Menurut keterangan AKP Nikolas Osman, Kepala Seksi Humas Polres Lombok Timur, korban mengalami kelelahan saat berada di area Cemara Tunggal dan diminta beristirahat oleh pemandu. Sementara itu, lima pendaki lain tetap melanjutkan perjalanan menuju puncak Rinjani.

“Guide kembali ke lokasi istirahat karena korban tidak kunjung menyusul ke puncak. Namun saat kembali, korban sudah tidak berada di tempat,” jelas Osman.

Saat melakukan pencarian, pemandu mendapati cahaya senter di dasar tebing yang diduga milik korban. Dugaan tersebut segera dilaporkan ke pihak berwenang.

Tim SAR gabungan segera dikerahkan pada pukul 09.50 WITA. Namun, medan terjal dan cuaca berkabut membuat pencarian menjadi sulit. Tim sempat menggunakan drone dan UAV, tetapi hasilnya terbatas karena kondisi visual yang buruk.

Pencarian berlanjut hingga Senin (23/6) dan akhirnya korban ditemukan oleh drone thermal pada pukul 07.05 WITA. Lokasi korban berada sekitar 500 meter dari titik awal diduga jatuh, di area berbatu dan berpasir. Tim tidak bisa langsung mengevakuasi korban karena lokasi berada di kedalaman 600 meter dan cuaca tidak mendukung.

Kepala Kantor SAR Mataram, Muhamad Hariyadi, mengonfirmasi bahwa korban ditemukan dalam kondisi tidak bergerak. Pemeriksaan lanjutan membuktikan bahwa korban telah meninggal dunia.

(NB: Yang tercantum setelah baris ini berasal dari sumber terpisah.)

-- ==== Sys2Proof/Certificates/Slice0/Obligations.lean ====
section
/-! DEFINITION. The statements for the provers. Each docstring names the rule of spec/ it formalises. -/

open Sys2Proof Sys2Proof.Machine

/-! ## The codec -/

/-- One word of each kind, an illegal byte and a short buffer, from 95_test_vectors.md parts 2.1 and 2.3. -/
def Obligations.WordsOfTheTestVectorsDecode : Prop :=
  decode [0x5B#8, 0x00#8, 0x00#8, 0x04#8] 0 = .ok (.loadConst 5 2) ∧
    decode [0x20#8, 0x0C#8] 0 = .ok (.readMem 2 3) ∧
    decode [0x1D#8, 0x08#8, 0x03#8, 0x00#8] 0 = .ok (.shiftRight 1 2 3) ∧
    decode [0xAF#8, 0x50#8, 0xE8#8, 0x03#8] 0 = .ok (.writeMem 10 20 1000) ∧
    decode [0xFE#8] 0 = .error (.unknownOpcode 14) ∧
    decode [0x5B#8, 0x00#8, 0x00#8] 0 = .error (.truncatedInstruction 3)

/-- R90, R71: decoding the encoder's output gives back the same kind, the same operand values and the length of R71. -/
def Obligations.DecodeOfEncodeIsTheInstruction : Prop :=
  ∀ (i : Instr) (bytes : List Byte), encode i = .ok bytes →
    decode bytes 0 = .ok i ∧ bytes.length = match i.kind with
      | .readMem => 2
      | .loadConst => 4
      | .shiftRight => 4
      | .writeMem => 4

/-- R68 (which field is named is the spec's decision D17): the encoder yields bytes exactly when every operand fits the declared width of its field, and otherwise a range
error naming the first operand, in the order B, C, D, that does not fit. -/
def Obligations.EncoderChecksEveryOperandRange : Prop :=
  ∀ i : Instr,
    ((∃ bytes, encode i = .ok bytes) ↔ ∀ f v, operandOf i f = some v → v < 2 ^ widthOf i.kind f) ∧
      ∀ f, encode i = .error f ↔
        ∃ v, operandOf i f = some v ∧ 2 ^ widthOf i.kind f ≤ v ∧ FitsBefore i f

/-- The fields of the packed word of LOAD_CONST and its four wire bytes (R61, the bytes being the spec's inference). -/
def Obligations.LoadConstFormat : Prop :=
  ∀ b c : Nat, (Instr.loadConst b c).wf →
    packedWord (.loadConst b c) < 2 ^ 32 ∧
      bits (packedWord (.loadConst b c)) 3 0 = 11 ∧ bits (packedWord (.loadConst b c)) 24 4 = b ∧
      bits (packedWord (.loadConst b c)) 30 25 = c ∧ bits (packedWord (.loadConst b c)) 31 31 = 0 ∧
      wireForm (.loadConst b c) =
        [BitVec.ofNat 8 ((bits b 3 0 <<< 4) ||| 0xB), BitVec.ofNat 8 (bits b 11 4), BitVec.ofNat 8 (bits b 19 12),
          BitVec.ofNat 8 ((c <<< 1) ||| bits b 20 20)]

/-- The fields of the packed word of SHIFT_RIGHT and its four wire bytes, the reserved bits zero (R62, the bytes being the
spec's inference). -/
def Obligations.ShiftRightFormat : Prop :=
  ∀ b c d : Nat, (Instr.shiftRight b c d).wf →
    packedWord (.shiftRight b c d) < 2 ^ 32 ∧
      bits (packedWord (.shiftRight b c d)) 3 0 = 13 ∧ bits (packedWord (.shiftRight b c d)) 9 4 = b ∧
      bits (packedWord (.shiftRight b c d)) 15 10 = c ∧ bits (packedWord (.shiftRight b c d)) 21 16 = d ∧
      bits (packedWord (.shiftRight b c d)) 31 22 = 0 ∧
      wireForm (.shiftRight b c d) =
        [BitVec.ofNat 8 ((bits b 3 0 <<< 4) ||| 0xD), BitVec.ofNat 8 ((c <<< 2) ||| bits b 5 4), BitVec.ofNat 8 d,
          0x00#8]

/-- The fields of the packed word of WRITE_MEM and its four wire bytes, the reserved bits zero (R63, the bytes being the
spec's inference). -/
def Obligations.WriteMemFormat : Prop :=
  ∀ b c d : Nat, (Instr.writeMem b c d).wf →
    packedWord (.writeMem b c d) < 2 ^ 32 ∧
      bits (packedWord (.writeMem b c d)) 3 0 = 15 ∧ bits (packedWord (.writeMem b c d)) 9 4 = b ∧
      bits (packedWord (.writeMem b c d)) 15 10 = c ∧ bits (packedWord (.writeMem b c d)) 27 16 = d ∧
      bits (packedWord (.writeMem b c d)) 31 28 = 0 ∧
      wireForm (.writeMem b c d) =
        [BitVec.ofNat 8 ((bits b 3 0 <<< 4) ||| 0xF), BitVec.ofNat 8 ((c <<< 2) ||| bits b 5 4),
          BitVec.ofNat 8 (bits d 7 0), BitVec.ofNat 8 (bits d 11 8)]

/-- The fields of the conceptual word of READ_MEM, the half-word that goes on the wire, and its two bytes, from
which the decoder always reads opcode 0 (R64, decision D7; the bytes are the spec's inference). -/
def Obligations.ReadMemFormat : Prop :=
  ∀ b c : Nat, (Instr.readMem b c).wf →
    packedWord (.readMem b c) < 2 ^ 32 ∧
      bits (packedWord (.readMem b c)) 3 0 = 0 ∧ bits (packedWord (.readMem b c)) 19 4 = 0 ∧
      bits (packedWord (.readMem b c)) 25 20 = b ∧ bits (packedWord (.readMem b c)) 31 26 = c ∧
      wireWord (.readMem b c) = bits (packedWord (.readMem b c)) 31 16 ∧
      bits (wireWord (.readMem b c)) 3 0 = 0 ∧ bits (wireWord (.readMem b c)) 9 4 = b ∧
      bits (wireWord (.readMem b c)) 15 10 = c ∧
      wireForm (.readMem b c) =
        [BitVec.ofNat 8 (bits b 3 0 <<< 4), BitVec.ofNat 8 ((c <<< 2) ||| bits b 5 4)] ∧
      ∀ first ∈ (wireForm (.readMem b c)).head?, opcodeNibble first = 0

/-- R78 (the spec's decision D6): the words that decode to an instruction are its canonical word with any value in the reserved bits, so 1, 2, 1024
or 16 of them; the encoder produces the one with the reserved bits zero, and re-encoding gives the bytes back only then. -/
def Obligations.DecoderIgnoresReservedBits : Prop :=
  ∀ (i : Instr) (bytes : List Byte), i.wf → bytes.length = i.length →
    (decode bytes 0 = .ok i ↔
        ∃ r, r < 2 ^ reservedCount i.kind ∧ bytes = leBytes (wireWord i + r * 2 ^ reservedFrom i.kind) i.length) ∧
      (decode bytes 0 = .ok i → (encode i = .ok bytes ↔ le bytes < 2 ^ reservedFrom i.kind))

/-- R77: a byte whose low nibble is one of the twelve illegal values spells no instruction, whatever its high nibble and
whatever follows it; the engine stops there with UnknownOpcode, skips nothing and has no further step. -/
def Obligations.IllegalNibbleSpellsNoInstruction : Prop :=
  ∀ (prog : List Byte) (pc : Nat) (byte : Byte), prog[pc]? = some byte →
    byte.toNat % 16 ∈ [1, 2, 3, 4, 5, 6, 7, 8, 9, 10, 12, 14] →
    decode prog pc = .error (.unknownOpcode (byte.toNat % 16)) ∧
      ∀ s : State, s.status.runState = .running → s.prog = some prog → s.pc = pc →
        ∃ t, step s = .next t ∧ FaultsWith s .unknownOpcode (byte.toNat % 16) t ∧ ∀ u, step t ≠ .next u

/-- For each legal opcode nibble, the fields of the word read at `pc` when the instruction's bytes are there, and how many
bytes are left when they are not (R73 to R75, with the spec's decisions D4 and D7). -/
def Obligations.DecoderExtractsTheFields : Prop :=
  ∀ (prog : List Byte) (pc : Nat) (byte : Byte), prog[pc]? = some byte →
    (byte.toNat % 16 = 0 →
        (pc + 2 ≤ prog.length → decode prog pc =
          .ok (.readMem (bits (le (progRead prog pc 2)) 9 4) (bits (le (progRead prog pc 2)) 15 10))) ∧
        (prog.length < pc + 2 → decode prog pc = .error (.truncatedInstruction (prog.length - pc)))) ∧
      (byte.toNat % 16 = 11 ∨ byte.toNat % 16 = 13 ∨ byte.toNat % 16 = 15 →
        prog.length < pc + 4 → decode prog pc = .error (.truncatedInstruction (prog.length - pc))) ∧
      (pc + 4 ≤ prog.length →
        (byte.toNat % 16 = 11 → decode prog pc =
          .ok (.loadConst (bits (le (progRead prog pc 4)) 24 4) (bits (le (progRead prog pc 4)) 30 25))) ∧
        (byte.toNat % 16 = 13 → decode prog pc =
          .ok (.shiftRight (bits (le (progRead prog pc 4)) 9 4) (bits (le (progRead prog pc 4)) 15 10)
            (bits (le (progRead prog pc 4)) 21 16))) ∧
        (byte.toNat % 16 = 15 → decode prog pc =
          .ok (.writeMem (bits (le (progRead prog pc 4)) 9 4) (bits (le (progRead prog pc 4)) 15 10)
            (bits (le (progRead prog pc 4)) 27 16))))

/-- The decoder never yields an out-of-range operand and never reads past the end: a decoded instruction is well-formed,
its bytes lie inside the program and its length is the one its opcode nibble gives (R72, R75, R80). -/
def Obligations.DecodedInstructionIsWellFormed : Prop :=
  ∀ (prog : List Byte) (pc : Nat) (i : Instr), decode prog pc = .ok i →
    i.wf ∧ pc + i.length ≤ prog.length ∧
      ∃ byte, prog[pc]? = some byte ∧ byte.toNat % 16 = opcodeOf i.kind ∧
        i.length = if byte.toNat % 16 = 0 then 2 else 4

/-- In a binary made by the encoder, every instruction is decoded where the wire forms before it end (R80, R87, R90). -/
def Obligations.EncodedProgramDecodesAtEachBoundary : Prop :=
  ∀ (before after : List Instr) (i : Instr), i.wf →
    decode ((before ++ i :: after).flatMap wireForm) (before.flatMap wireForm).length = .ok i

Evakuasi korban pun dilanjutkan pada Selasa (24/6), dengan bantuan tim khusus dari Basarnas dan relawan dari Rinjani Squad. Namun, karena kondisi gelap dan visibilitas rendah, proses evakuasi harus dihentikan sementara pada malam hari.

“Evakuasi akan dilanjutkan pada Rabu, 25 Juni, mulai pukul 06.00 WITA menggunakan metode lifting,” ujar Kepala Basarnas, Marsekal Madya Mohammad Syafii.

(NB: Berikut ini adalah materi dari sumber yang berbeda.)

-- ==== Sys2Proof/Laws/Exec.lean ====
section
/-! SUPPORT. What an instruction can do, said once for each meaning and once for `exec`. -/

namespace Sys2Proof.Machine

theorem execLoadConst_cases (b c : Nat) (s : State) :
    (c < s.config.memSize ∧ execLoadConst b c s = .next (written c b 4 s)) ∨
      (s.config.memSize ≤ c ∧ execLoadConst b c s = .next (takeFault (.outOfBounds c) s)) := by
  rcases memWrite_cases c b s with ⟨h, e⟩ | ⟨h, e⟩
  · exact .inl ⟨h, by simp [execLoadConst, direct, immediate, e, bind, Except.bind, pure, Except.pure, written]⟩
  · exact .inr ⟨h, by simp [execLoadConst, direct, immediate, e, bind, Except.bind]⟩

theorem execReadMem_cases (b c : Nat) (s : State) :
    (b < s.config.memSize ∧ c < s.config.memSize ∧ execReadMem b c s = .next (written c (s.cell b) 2 s)) ∨
      (s.config.memSize ≤ b ∧ execReadMem b c s = .next (takeFault (.outOfBounds b) s)) ∨
      (b < s.config.memSize ∧ s.config.memSize ≤ c ∧ execReadMem b c s = .next (takeFault (.outOfBounds c) s)) := by
  rcases memRead_cases b s with ⟨hb, eb⟩ | ⟨hb, eb⟩
  · rcases memWrite_cases c (s.cell b) s with ⟨hc, ec⟩ | ⟨hc, ec⟩
    · exact .inl ⟨hb, hc, by simp [execReadMem, direct, eb, ec, bind, Except.bind, pure, Except.pure, written]⟩
    · exact .inr (.inr ⟨hb, hc, by simp [execReadMem, direct, eb, ec, bind, Except.bind]⟩)
  · exact .inr (.inl ⟨hb, by simp [execReadMem, direct, eb, bind, Except.bind]⟩)

theorem execWriteMem_cases (b c d : Nat) (s : State) :
    (c < s.config.memSize ∧ b + d < s.config.memSize ∧
        execWriteMem b c d s = .next (written (b + d) (s.cell c) 4 s)) ∨
      (s.config.memSize ≤ c ∧ execWriteMem b c d s = .next (takeFault (.outOfBounds c) s)) ∨
      (c < s.config.memSize ∧ s.config.memSize ≤ b + d ∧
        execWriteMem b c d s = .next (takeFault (.outOfBounds (b + d)) s)) := by
  rcases memRead_cases c s with ⟨hc, ec⟩ | ⟨hc, ec⟩
  · rcases memWrite_cases (b + d) (s.cell c) s with ⟨hd, ed⟩ | ⟨hd, ed⟩
    · exact .inl ⟨hc, hd,
        by simp [execWriteMem, direct, baseOffset, ec, ed, bind, Except.bind, pure, Except.pure, written]⟩
    · exact .inr (.inr ⟨hc, hd, by simp [execWriteMem, direct, baseOffset, ec, ed, bind, Except.bind]⟩)
  · exact .inr (.inl ⟨hc, by simp [execWriteMem, direct, ec, bind, Except.bind]⟩)

/-- The first condition met, in the order of 60_exceptions.md R170, decides. -/
theorem execShiftRight_cases (b c d : Nat) (s : State) :
    (b < s.config.memSize ∧ c < s.config.memSize ∧ d < s.config.memSize ∧ s.cell d ≤ 16 ∧
        s.cell c < s.config.memSize ∧
        execShiftRight b c d s = .next (written (s.cell c) (rot (s.cell b) (s.cell d)) 4 s)) ∨
      (s.config.memSize ≤ b ∧ execShiftRight b c d s = .next (takeFault (.outOfBounds b) s)) ∨
      (b < s.config.memSize ∧ s.config.memSize ≤ c ∧
        execShiftRight b c d s = .next (takeFault (.outOfBounds c) s)) ∨
      (b < s.config.memSize ∧ c < s.config.memSize ∧ s.config.memSize ≤ d ∧
        execShiftRight b c d s = .next (takeFault (.outOfBounds d) s)) ∨
      (b < s.config.memSize ∧ c < s.config.memSize ∧ d < s.config.memSize ∧ 16 < s.cell d ∧
        execShiftRight b c d s = .next (takeFault (.shiftAmount (s.cell d)) s)) ∨
      (b < s.config.memSize ∧ c < s.config.memSize ∧ d < s.config.memSize ∧ s.cell d ≤ 16 ∧
        s.config.memSize ≤ s.cell c ∧
        execShiftRight b c d s = .next (takeFault (.outOfBounds (s.cell c)) s)) := by
  rcases memRead_cases b s with ⟨hb, eb⟩ | ⟨hb, eb⟩
  · rcases memRead_cases c s with ⟨hc, ec⟩ | ⟨hc, ec⟩
    · rcases memRead_cases d s with ⟨hd, ed⟩ | ⟨hd, ed⟩
      · rcases rotate_cases (s.cell b) (s.cell d) with ⟨hr, er⟩ | ⟨hr, er⟩
        · rcases memWrite_cases (s.cell c) (rot (s.cell b) (s.cell d)) s with ⟨hw, ew⟩ | ⟨hw, ew⟩
          · exact .inl ⟨hb, hc, hd, hr, hw, by
              simp [execShiftRight, direct, indirect, eb, ec, ed, er, ew, bind, Except.bind, pure, Except.pure,
                written]⟩
          · refine .inr (.inr (.inr (.inr (.inr ⟨hb, hc, hd, hr, hw, ?_⟩))))
            simp [execShiftRight, direct, indirect, eb, ec, ed, er, ew, bind, Except.bind]
        · refine .inr (.inr (.inr (.inr (.inl ⟨hb, hc, hd, hr, ?_⟩))))
          simp [execShiftRight, direct, indirect, eb, ec, ed, er, bind, Except.bind]
      · refine .inr (.inr (.inr (.inl ⟨hb, hc, hd, ?_⟩)))
        simp [execShiftRight, direct, indirect, eb, ec, ed, bind, Except.bind]
    · refine .inr (.inr (.inl ⟨hb, hc, ?_⟩))
      simp [execShiftRight, direct, indirect, eb, ec, bind, Except.bind]
  · exact .inr (.inl ⟨hb, by simp [execShiftRight, direct, eb, bind, Except.bind]⟩)

/-- A fault an effect may raise in `s`: an address not below `MEM_SIZE`, or an amount above 16. -/
def EffectFault (s : State) (f : Fault) : Prop :=
  (∃ a, s.config.memSize ≤ a ∧ f = .outOfBounds a) ∨ (∃ n, 16 < n ∧ f = .shiftAmount n)

/-- The cells whose values an instruction's result is made of. -/
def sourcesInBounds (i : Instr) (s : State) : Prop :=
  match i with
  | .readMem b _ => b < s.config.memSize
  | .loadConst _ _ => True
  | .shiftRight b c d =>
    b < s.config.memSize ∧ c < s.config.memSize ∧ d < s.config.memSize ∧ s.cell d ≤ 16
  | .writeMem _ c _ => c < s.config.memSize

/-- Every instruction ends its step in one of two ways: it completes, writing one cell below `MEM_SIZE` and advancing by
its own length, or it takes a fault. -/
theorem exec_cases (i : Instr) (s : State) :
    (sourcesInBounds i s ∧ destination i s < s.config.memSize ∧
        exec i s = .next (written (destination i s) (resultOf i s) i.length s)) ∨
      (∃ f, EffectFault s f ∧ exec i s = .next (takeFault f s)) := by
  cases i with
  | readMem b c =>
    rcases execReadMem_cases b c s with ⟨hb, hc, e⟩ | ⟨hb, e⟩ | ⟨hb, hc, e⟩
    · exact .inl ⟨hb, hc, e⟩
    · exact .inr ⟨_, .inl ⟨_, hb, rfl⟩, e⟩
    · exact .inr ⟨_, .inl ⟨_, hc, rfl⟩, e⟩
  | loadConst b c =>
    rcases execLoadConst_cases b c s with ⟨hc, e⟩ | ⟨hc, e⟩
    · exact .inl ⟨trivial, hc, e⟩
    · exact .inr ⟨_, .inl ⟨_, hc, rfl⟩, e⟩
  | shiftRight b c d =>
    rcases execShiftRight_cases b c d s with
      ⟨hb, hc, hd, hr, hw, e⟩ | ⟨h, e⟩ | ⟨_, h, e⟩ | ⟨_, _, h, e⟩ | ⟨_, _, _, h, e⟩ | ⟨_, _, _, _, h, e⟩
    · exact .inl ⟨⟨hb, hc, hd, hr⟩, hw, e⟩
    · exact .inr ⟨_, .inl ⟨_, h, rfl⟩, e⟩
    · exact .inr ⟨_, .inl ⟨_, h, rfl⟩, e⟩
    · exact .inr ⟨_, .inl ⟨_, h, rfl⟩, e⟩
    · exact .inr ⟨_, .inr ⟨_, h, rfl⟩, e⟩
    · exact .inr ⟨_, .inl ⟨_, h, rfl⟩, e⟩
  | writeMem b c d =>
    rcases execWriteMem_cases b c d s with ⟨hc, hd, e⟩ | ⟨hc, e⟩ | ⟨hc, hd, e⟩
    · exact .inl ⟨hc, hd, e⟩
    · exact .inr ⟨_, .inl ⟨_, hc, rfl⟩, e⟩
    · exact .inr ⟨_, .inl ⟨_, hd, rfl⟩, e⟩

end Sys2Proof.Machine
end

Balai Taman Nasional Gunung Rinjani (TNGR) pun mengambil langkah dengan menutup sementara jalur pendakian Sembalun menuju puncak Rinjani hingga proses evakuasi selesai. Kepala Balai TNGR, Yarman Wasur, menyampaikan bahwa penutupan jalur dilakukan demi keselamatan para pendaki lain.

Korban rencananya akan dievakuasi menyusuri jalur pendakian hingga Posko Sembalun dengan ditandu, kemudian diterbangkan menggunakan helikopter menuju RS Bhayangkara Polda NTB untuk penanganan lebih lanjut.

Kejadian ini menjadi pengingat penting akan pentingnya kesiapan fisik dan pemantauan keselamatan saat melakukan aktivitas pendakian, terlebih di jalur ekstrem seperti Gunung Rinjani.